* INPUT DATA
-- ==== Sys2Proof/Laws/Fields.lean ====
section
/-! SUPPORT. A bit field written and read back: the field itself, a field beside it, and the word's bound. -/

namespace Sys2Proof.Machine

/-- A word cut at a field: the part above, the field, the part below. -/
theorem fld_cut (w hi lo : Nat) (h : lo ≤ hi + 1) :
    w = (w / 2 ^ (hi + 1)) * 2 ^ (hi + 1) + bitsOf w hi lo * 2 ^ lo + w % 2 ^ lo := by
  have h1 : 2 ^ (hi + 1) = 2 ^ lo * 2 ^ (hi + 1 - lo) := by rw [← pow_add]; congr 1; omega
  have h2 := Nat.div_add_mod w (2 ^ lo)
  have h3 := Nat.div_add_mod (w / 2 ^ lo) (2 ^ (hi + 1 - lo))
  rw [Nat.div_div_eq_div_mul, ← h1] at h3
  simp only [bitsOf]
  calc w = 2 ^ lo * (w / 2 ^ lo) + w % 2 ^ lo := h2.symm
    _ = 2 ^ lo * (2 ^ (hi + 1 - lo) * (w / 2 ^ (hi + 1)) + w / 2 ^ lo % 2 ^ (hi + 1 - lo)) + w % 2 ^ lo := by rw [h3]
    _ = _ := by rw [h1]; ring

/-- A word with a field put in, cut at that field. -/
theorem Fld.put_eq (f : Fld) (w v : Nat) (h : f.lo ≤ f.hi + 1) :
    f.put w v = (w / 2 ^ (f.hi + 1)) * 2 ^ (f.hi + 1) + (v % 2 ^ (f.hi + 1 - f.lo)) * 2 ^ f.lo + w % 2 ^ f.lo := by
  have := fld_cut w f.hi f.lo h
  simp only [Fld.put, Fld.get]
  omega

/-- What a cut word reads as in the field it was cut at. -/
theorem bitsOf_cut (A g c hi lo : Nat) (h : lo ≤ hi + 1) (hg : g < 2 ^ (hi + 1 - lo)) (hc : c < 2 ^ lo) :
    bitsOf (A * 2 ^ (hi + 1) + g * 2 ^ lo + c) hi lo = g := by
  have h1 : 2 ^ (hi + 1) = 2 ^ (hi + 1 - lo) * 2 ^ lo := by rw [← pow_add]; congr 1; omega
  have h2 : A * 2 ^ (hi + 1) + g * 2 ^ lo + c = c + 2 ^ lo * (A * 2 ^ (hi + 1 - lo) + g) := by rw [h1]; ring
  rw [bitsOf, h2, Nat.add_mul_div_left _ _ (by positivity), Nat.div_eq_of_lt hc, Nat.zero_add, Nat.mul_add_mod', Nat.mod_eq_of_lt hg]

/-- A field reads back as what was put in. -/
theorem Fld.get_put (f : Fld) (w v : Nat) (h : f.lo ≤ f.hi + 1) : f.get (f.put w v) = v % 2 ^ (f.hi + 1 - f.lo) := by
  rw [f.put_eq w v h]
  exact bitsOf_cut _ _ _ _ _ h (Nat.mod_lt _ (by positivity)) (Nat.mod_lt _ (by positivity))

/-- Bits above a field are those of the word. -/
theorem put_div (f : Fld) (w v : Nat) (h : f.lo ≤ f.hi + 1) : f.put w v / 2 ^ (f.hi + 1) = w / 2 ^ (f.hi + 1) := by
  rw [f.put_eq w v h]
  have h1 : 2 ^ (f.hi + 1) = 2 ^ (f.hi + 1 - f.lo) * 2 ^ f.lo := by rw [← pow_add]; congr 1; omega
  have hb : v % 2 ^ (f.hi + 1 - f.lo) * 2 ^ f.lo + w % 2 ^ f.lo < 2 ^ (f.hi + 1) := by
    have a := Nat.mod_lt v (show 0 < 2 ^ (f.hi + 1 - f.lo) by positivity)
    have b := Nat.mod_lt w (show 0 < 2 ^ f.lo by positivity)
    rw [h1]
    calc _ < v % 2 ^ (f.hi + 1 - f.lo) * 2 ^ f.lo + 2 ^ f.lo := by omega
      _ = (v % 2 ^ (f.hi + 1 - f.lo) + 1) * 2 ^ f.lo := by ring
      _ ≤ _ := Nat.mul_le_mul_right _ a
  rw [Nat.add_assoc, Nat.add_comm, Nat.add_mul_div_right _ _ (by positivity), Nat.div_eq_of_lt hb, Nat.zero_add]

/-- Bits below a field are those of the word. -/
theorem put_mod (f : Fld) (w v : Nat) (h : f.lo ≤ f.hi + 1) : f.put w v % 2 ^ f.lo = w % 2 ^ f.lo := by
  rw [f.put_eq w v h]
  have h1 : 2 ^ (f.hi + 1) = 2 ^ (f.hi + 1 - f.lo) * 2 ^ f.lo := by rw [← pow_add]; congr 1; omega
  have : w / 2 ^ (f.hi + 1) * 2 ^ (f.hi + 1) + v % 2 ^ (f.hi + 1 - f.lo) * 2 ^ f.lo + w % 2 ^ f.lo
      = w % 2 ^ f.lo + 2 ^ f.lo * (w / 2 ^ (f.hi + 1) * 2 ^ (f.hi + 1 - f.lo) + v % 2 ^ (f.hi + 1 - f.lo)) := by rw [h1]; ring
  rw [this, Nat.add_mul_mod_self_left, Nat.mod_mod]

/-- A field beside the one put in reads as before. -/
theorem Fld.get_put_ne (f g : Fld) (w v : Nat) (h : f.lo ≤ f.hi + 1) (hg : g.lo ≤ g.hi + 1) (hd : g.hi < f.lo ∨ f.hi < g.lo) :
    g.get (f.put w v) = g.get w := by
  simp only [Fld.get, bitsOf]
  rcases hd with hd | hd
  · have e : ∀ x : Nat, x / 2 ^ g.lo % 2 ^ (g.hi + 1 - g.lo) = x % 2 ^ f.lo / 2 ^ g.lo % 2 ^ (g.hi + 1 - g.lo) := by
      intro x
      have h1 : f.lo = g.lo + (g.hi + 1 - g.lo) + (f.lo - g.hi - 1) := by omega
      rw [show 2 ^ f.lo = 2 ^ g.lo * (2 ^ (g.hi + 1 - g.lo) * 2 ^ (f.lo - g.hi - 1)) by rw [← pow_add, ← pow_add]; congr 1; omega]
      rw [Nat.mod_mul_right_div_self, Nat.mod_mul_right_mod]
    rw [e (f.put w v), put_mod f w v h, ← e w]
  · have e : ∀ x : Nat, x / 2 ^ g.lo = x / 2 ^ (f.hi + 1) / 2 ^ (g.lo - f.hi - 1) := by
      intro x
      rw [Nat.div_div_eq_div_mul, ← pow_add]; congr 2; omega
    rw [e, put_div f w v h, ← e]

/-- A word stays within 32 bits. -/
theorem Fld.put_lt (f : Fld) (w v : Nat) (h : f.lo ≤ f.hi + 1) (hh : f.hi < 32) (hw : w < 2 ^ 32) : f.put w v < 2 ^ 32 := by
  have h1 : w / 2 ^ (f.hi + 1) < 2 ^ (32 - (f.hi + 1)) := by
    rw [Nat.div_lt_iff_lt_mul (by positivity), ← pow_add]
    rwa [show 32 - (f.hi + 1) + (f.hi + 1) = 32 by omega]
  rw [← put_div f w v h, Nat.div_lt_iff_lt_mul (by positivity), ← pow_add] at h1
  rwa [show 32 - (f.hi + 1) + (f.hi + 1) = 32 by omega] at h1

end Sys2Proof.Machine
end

* EXERCISE GOAL
Retype the material exactly, including every line.

* SOLVED EXERCISE
-- ==== Sys2Proof/Laws/Fields.lean ====
section
/-! SUPPORT. A bit field written and read back: the field itself, a field beside it, and the word's bound. -/

namespace Sys2Proof.Machine

/-- A word cut at a field: the part above, the field, the part below. -/
theorem fld_cut (w hi lo : Nat) (h : lo ≤ hi + 1) :
    w = (w / 2 ^ (hi + 1)) * 2 ^ (hi + 1) + bitsOf w hi lo * 2 ^ lo + w % 2 ^ lo := by
  have h1 : 2 ^ (hi + 1) = 2 ^ lo * 2 ^ (hi + 1 - lo) := by rw [← pow_add]; congr 1; omega
  have h2 := Nat.div_add_mod w (2 ^ lo)
  have h3 := Nat.div_add_mod (w / 2 ^ lo) (2 ^ (hi + 1 - lo))
  rw [Nat.div_div_eq_div_mul, ← h1] at h3
  simp only [bitsOf]
  calc w = 2 ^ lo * (w / 2 ^ lo) + w % 2 ^ lo := h2.symm
    _ = 2 ^ lo * (2 ^ (hi + 1 - lo) * (w / 2 ^ (hi + 1)) + w / 2 ^ lo % 2 ^ (hi + 1 - lo)) + w % 2 ^ lo := by rw [h3]
    _ = _ := by rw [h1]; ring

/-- A word with a field put in, cut at that field. -/
theorem Fld.put_eq (f : Fld) (w v : Nat) (h : f.lo ≤ f.hi + 1) :
    f.put w v = (w / 2 ^ (f.hi + 1)) * 2 ^ (f.hi + 1) + (v % 2 ^ (f.hi + 1 - f.lo)) * 2 ^ f.lo + w % 2 ^ f.lo := by
  have := fld_cut w f.hi f.lo h
  simp only [Fld.put, Fld.get]
  omega

/-- What a cut word reads as in the field it was cut at. -/
theorem bitsOf_cut (A g c hi lo : Nat) (h : lo ≤ hi + 1) (hg : g < 2 ^ (hi + 1 - lo)) (hc : c < 2 ^ lo) :
    bitsOf (A * 2 ^ (hi + 1) + g * 2 ^ lo + c) hi lo = g := by
  have h1 : 2 ^ (hi + 1) = 2 ^ (hi + 1 - lo) * 2 ^ lo := by rw [← pow_add]; congr 1; omega
  have h2 : A * 2 ^ (hi + 1) + g * 2 ^ lo + c = c + 2 ^ lo * (A * 2 ^ (hi + 1 - lo) + g) := by rw [h1]; ring
  rw [bitsOf, h2, Nat.add_mul_div_left _ _ (by positivity), Nat.div_eq_of_lt hc, Nat.zero_add, Nat.mul_add_mod', Nat.mod_eq_of_lt hg]

/-- A field reads back as what was put in. -/
theorem Fld.get_put (f : Fld) (w v : Nat) (h : f.lo ≤ f.hi + 1) : f.get (f.put w v) = v % 2 ^ (f.hi + 1 - f.lo) := by
  rw [f.put_eq w v h]
  exact bitsOf_cut _ _ _ _ _ h (Nat.mod_lt _ (by positivity)) (Nat.mod_lt _ (by positivity))

/-- Bits above a field are those of the word. -/
theorem put_div (f : Fld) (w v : Nat) (h : f.lo ≤ f.hi + 1) : f.put w v / 2 ^ (f.hi + 1) = w / 2 ^ (f.hi + 1) := by
  rw [f.put_eq w v h]
  have h1 : 2 ^ (f.hi + 1) = 2 ^ (f.hi + 1 - f.lo) * 2 ^ f.lo := by rw [← pow_add]; congr 1; omega
  have hb : v % 2 ^ (f.hi + 1 - f.lo) * 2 ^ f.lo + w % 2 ^ f.lo < 2 ^ (f.hi + 1) := by
    have a := Nat.mod_lt v (show 0 < 2 ^ (f.hi + 1 - f.lo) by positivity)
    have b := Nat.mod_lt w (show 0 < 2 ^ f.lo by positivity)
    rw [h1]
    calc _ < v % 2 ^ (f.hi + 1 - f.lo) * 2 ^ f.lo + 2 ^ f.lo := by omega
      _ = (v % 2 ^ (f.hi + 1 - f.lo) + 1) * 2 ^ f.lo := by ring
      _ ≤ _ := Nat.mul_le_mul_right _ a
  rw [Nat.add_assoc, Nat.add_comm, Nat.add_mul_div_right _ _ (by positivity), Nat.div_eq_of_lt hb, Nat.zero_add]

/-- Bits below a field are those of the word. -/
theorem put_mod (f : Fld) (w v : Nat) (h : f.lo ≤ f.hi + 1) : f.put w v % 2 ^ f.lo = w % 2 ^ f.lo := by
  rw [f.put_eq w v h]
  have h1 : 2 ^ (f.hi + 1) = 2 ^ (f.hi + 1 - f.lo) * 2 ^ f.lo := by rw [← pow_add]; congr 1; omega
  have : w / 2 ^ (f.hi + 1) * 2 ^ (f.hi + 1) + v % 2 ^ (f.hi + 1 - f.lo) * 2 ^ f.lo + w % 2 ^ f.lo
      = w % 2 ^ f.lo + 2 ^ f.lo * (w / 2 ^ (f.hi + 1) * 2 ^ (f.hi + 1 - f.lo) + v % 2 ^ (f.hi + 1 - f.lo)) := by rw [h1]; ring
  rw [this, Nat.add_mul_mod_self_left, Nat.mod_mod]

/-- A field beside the one put in reads as before. -/
theorem Fld.get_put_ne (f g : Fld) (w v : Nat) (h : f.lo ≤ f.hi + 1) (hg : g.lo ≤ g.hi + 1) (hd : g.hi < f.lo ∨ f.hi < g.lo) :
    g.get (f.put w v) = g.get w := by
  simp only [Fld.get, bitsOf]
  rcases hd with hd | hd
  · have e : ∀ x : Nat, x / 2 ^ g.lo % 2 ^ (g.hi + 1 - g.lo) = x % 2 ^ f.lo / 2 ^ g.lo % 2 ^ (g.hi + 1 - g.lo) := by
      intro x
      have h1 : f.lo = g.lo + (g.hi + 1 - g.lo) + (f.lo - g.hi - 1) := by omega
      rw [show 2 ^ f.lo = 2 ^ g.lo * (2 ^ (g.hi + 1 - g.lo) * 2 ^ (f.lo - g.hi - 1)) by rw [← pow_add, ← pow_add]; congr 1; omega]
      rw [Nat.mod_mul_right_div_self, Nat.mod_mul_right_mod]
    rw [e (f.put w v), put_mod f w v h, ← e w]
  · have e : ∀ x : Nat, x / 2 ^ g.lo = x / 2 ^ (f.hi + 1) / 2 ^ (g.lo - f.hi - 1) := by
      intro x
      rw [Nat.div_div_eq_div_mul, ← pow_add]; congr 2; omega
    rw [e, put_div f w v h, ← e]

/-- A word stays within 32 bits. -/
theorem Fld.put_lt (f : Fld) (w v : Nat) (h : f.lo ≤ f.hi + 1) (hh : f.hi < 32) (hw : w < 2 ^ 32) : f.put w v < 2 ^ 32 := by
  have h1 : w / 2 ^ (f.hi + 1) < 2 ^ (32 - (f.hi + 1)) := by
    rw [Nat.div_lt_iff_lt_mul (by positivity), ← pow_add]
    rwa [show 32 - (f.hi + 1) + (f.hi + 1) = 32 by omega]
  rw [← put_div f w v h, Nat.div_lt_iff_lt_mul (by positivity), ← pow_add] at h1
  rwa [show 32 - (f.hi + 1) + (f.hi + 1) = 32 by omega] at h1

end Sys2Proof.Machine
end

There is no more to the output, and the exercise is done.